**Your instructions:**
Two lines in the data below mark the range: the one with "(s.endSlotRun (2 *" and the one with "let level : Int := (2 ^ 31 : Nat) * 2 / 5". Return both, along with every line between them, exactly.

-----

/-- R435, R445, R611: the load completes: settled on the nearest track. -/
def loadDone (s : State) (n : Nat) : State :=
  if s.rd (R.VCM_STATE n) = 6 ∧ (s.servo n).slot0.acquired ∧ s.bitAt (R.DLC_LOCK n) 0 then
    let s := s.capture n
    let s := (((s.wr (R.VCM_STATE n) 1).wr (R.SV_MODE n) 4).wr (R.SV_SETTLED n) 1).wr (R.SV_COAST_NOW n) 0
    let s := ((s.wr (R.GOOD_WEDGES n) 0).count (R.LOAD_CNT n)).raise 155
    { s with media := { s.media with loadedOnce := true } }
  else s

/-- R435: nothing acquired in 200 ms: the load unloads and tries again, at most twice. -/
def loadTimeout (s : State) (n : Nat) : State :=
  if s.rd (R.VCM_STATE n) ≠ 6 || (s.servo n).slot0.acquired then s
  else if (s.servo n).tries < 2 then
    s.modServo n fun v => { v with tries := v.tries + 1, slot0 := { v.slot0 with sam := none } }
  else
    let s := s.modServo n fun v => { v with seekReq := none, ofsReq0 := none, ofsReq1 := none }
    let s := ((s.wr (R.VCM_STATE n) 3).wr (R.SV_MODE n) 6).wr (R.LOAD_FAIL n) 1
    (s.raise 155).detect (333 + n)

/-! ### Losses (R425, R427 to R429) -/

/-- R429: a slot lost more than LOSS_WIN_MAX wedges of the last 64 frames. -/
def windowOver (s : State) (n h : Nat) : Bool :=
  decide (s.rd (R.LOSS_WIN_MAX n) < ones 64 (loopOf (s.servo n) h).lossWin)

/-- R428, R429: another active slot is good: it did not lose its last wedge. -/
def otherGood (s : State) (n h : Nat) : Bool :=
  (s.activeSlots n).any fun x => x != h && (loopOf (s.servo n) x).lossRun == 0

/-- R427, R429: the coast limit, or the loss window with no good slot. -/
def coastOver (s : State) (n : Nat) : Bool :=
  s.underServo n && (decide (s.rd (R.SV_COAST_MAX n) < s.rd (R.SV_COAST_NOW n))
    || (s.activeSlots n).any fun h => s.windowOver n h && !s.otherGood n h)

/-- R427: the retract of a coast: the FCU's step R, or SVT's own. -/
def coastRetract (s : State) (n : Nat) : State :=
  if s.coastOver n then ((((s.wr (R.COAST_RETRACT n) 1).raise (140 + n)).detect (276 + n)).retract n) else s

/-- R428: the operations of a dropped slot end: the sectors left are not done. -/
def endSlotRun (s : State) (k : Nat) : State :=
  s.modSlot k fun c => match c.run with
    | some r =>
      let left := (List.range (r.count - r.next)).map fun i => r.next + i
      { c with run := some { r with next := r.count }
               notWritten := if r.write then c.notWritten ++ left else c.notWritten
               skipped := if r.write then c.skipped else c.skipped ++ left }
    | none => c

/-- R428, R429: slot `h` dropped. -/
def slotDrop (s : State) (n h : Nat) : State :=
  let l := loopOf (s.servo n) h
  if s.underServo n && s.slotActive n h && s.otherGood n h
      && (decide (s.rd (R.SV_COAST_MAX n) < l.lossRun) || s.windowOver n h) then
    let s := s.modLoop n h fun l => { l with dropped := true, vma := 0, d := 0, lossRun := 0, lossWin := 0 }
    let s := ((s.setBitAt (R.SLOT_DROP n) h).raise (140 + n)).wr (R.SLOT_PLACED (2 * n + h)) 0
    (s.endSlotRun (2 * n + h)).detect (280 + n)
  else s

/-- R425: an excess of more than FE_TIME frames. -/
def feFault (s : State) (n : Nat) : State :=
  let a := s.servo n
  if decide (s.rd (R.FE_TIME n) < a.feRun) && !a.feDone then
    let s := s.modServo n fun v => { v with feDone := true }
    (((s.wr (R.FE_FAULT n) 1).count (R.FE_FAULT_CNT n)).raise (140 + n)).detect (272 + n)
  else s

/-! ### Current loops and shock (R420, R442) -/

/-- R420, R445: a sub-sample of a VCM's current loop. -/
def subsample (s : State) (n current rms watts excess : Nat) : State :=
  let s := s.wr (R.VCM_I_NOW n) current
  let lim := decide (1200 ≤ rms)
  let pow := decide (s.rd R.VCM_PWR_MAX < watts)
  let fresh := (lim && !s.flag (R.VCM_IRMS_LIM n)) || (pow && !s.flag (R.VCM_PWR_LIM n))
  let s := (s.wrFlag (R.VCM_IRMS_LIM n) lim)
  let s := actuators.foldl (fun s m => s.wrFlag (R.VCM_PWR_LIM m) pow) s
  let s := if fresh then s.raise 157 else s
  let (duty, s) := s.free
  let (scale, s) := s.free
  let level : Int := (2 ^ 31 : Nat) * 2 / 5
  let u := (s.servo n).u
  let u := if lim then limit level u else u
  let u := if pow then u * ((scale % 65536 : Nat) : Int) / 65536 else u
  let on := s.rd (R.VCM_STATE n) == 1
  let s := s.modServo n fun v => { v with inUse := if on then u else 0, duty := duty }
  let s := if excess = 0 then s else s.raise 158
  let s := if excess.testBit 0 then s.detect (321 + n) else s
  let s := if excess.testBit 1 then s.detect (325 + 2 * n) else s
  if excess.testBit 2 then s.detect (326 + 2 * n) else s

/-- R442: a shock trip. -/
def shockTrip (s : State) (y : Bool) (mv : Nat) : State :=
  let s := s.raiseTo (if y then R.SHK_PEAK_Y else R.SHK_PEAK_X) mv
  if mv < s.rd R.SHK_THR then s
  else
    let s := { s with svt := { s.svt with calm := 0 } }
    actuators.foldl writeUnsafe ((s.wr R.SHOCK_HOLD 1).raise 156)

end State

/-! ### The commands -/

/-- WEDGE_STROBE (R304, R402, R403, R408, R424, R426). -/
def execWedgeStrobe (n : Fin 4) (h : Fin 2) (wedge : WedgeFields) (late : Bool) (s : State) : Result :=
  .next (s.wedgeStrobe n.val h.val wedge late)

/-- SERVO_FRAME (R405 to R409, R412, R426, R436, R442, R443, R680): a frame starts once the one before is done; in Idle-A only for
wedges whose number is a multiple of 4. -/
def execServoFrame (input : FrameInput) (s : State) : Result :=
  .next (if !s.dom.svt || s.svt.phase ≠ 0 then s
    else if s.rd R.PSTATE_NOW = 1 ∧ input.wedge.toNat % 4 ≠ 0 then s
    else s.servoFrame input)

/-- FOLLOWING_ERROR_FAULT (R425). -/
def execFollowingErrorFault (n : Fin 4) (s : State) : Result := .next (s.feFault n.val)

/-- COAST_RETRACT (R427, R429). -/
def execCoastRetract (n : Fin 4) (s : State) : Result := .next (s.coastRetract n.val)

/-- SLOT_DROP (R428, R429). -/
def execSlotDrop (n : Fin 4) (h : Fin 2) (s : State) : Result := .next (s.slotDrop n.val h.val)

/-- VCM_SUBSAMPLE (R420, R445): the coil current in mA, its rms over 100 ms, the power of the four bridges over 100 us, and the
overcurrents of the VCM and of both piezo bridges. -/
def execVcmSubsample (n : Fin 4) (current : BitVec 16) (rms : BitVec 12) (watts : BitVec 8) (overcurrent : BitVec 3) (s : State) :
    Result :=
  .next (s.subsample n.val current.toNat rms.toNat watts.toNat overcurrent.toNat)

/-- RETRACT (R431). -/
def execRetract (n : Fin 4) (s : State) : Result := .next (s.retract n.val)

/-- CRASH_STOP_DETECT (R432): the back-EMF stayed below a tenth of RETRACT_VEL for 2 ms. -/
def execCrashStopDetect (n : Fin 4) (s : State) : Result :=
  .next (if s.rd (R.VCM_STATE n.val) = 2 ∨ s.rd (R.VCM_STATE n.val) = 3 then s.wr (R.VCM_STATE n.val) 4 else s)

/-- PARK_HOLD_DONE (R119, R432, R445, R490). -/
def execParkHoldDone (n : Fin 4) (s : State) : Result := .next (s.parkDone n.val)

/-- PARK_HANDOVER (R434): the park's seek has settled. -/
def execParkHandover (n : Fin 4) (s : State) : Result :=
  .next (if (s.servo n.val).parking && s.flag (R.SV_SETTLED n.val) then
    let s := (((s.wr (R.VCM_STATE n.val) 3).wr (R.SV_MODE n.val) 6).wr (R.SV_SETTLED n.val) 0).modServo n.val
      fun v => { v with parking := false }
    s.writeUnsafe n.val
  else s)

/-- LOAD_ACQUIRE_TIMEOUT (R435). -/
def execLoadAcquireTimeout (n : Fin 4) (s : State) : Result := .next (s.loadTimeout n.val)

-----

**Final answer:**
    (s.endSlotRun (2 * n + h)).detect (280 + n)
  else s

/-- R425: an excess of more than FE_TIME frames. -/
def feFault (s : State) (n : Nat) : State :=
  let a := s.servo n
  if decide (s.rd (R.FE_TIME n) < a.feRun) && !a.feDone then
    let s := s.modServo n fun v => { v with feDone := true }
    (((s.wr (R.FE_FAULT n) 1).count (R.FE_FAULT_CNT n)).raise (140 + n)).detect (272 + n)
  else s

/-! ### Current loops and shock (R420, R442) -/

/-- R420, R445: a sub-sample of a VCM's current loop. -/
def subsample (s : State) (n current rms watts excess : Nat) : State :=
  let s := s.wr (R.VCM_I_NOW n) current
  let lim := decide (1200 ≤ rms)
  let pow := decide (s.rd R.VCM_PWR_MAX < watts)
  let fresh := (lim && !s.flag (R.VCM_IRMS_LIM n)) || (pow && !s.flag (R.VCM_PWR_LIM n))
  let s := (s.wrFlag (R.VCM_IRMS_LIM n) lim)
  let s := actuators.foldl (fun s m => s.wrFlag (R.VCM_PWR_LIM m) pow) s
  let s := if fresh then s.raise 157 else s
  let (duty, s) := s.free
  let (scale, s) := s.free
  let level : Int := (2 ^ 31 : Nat) * 2 / 5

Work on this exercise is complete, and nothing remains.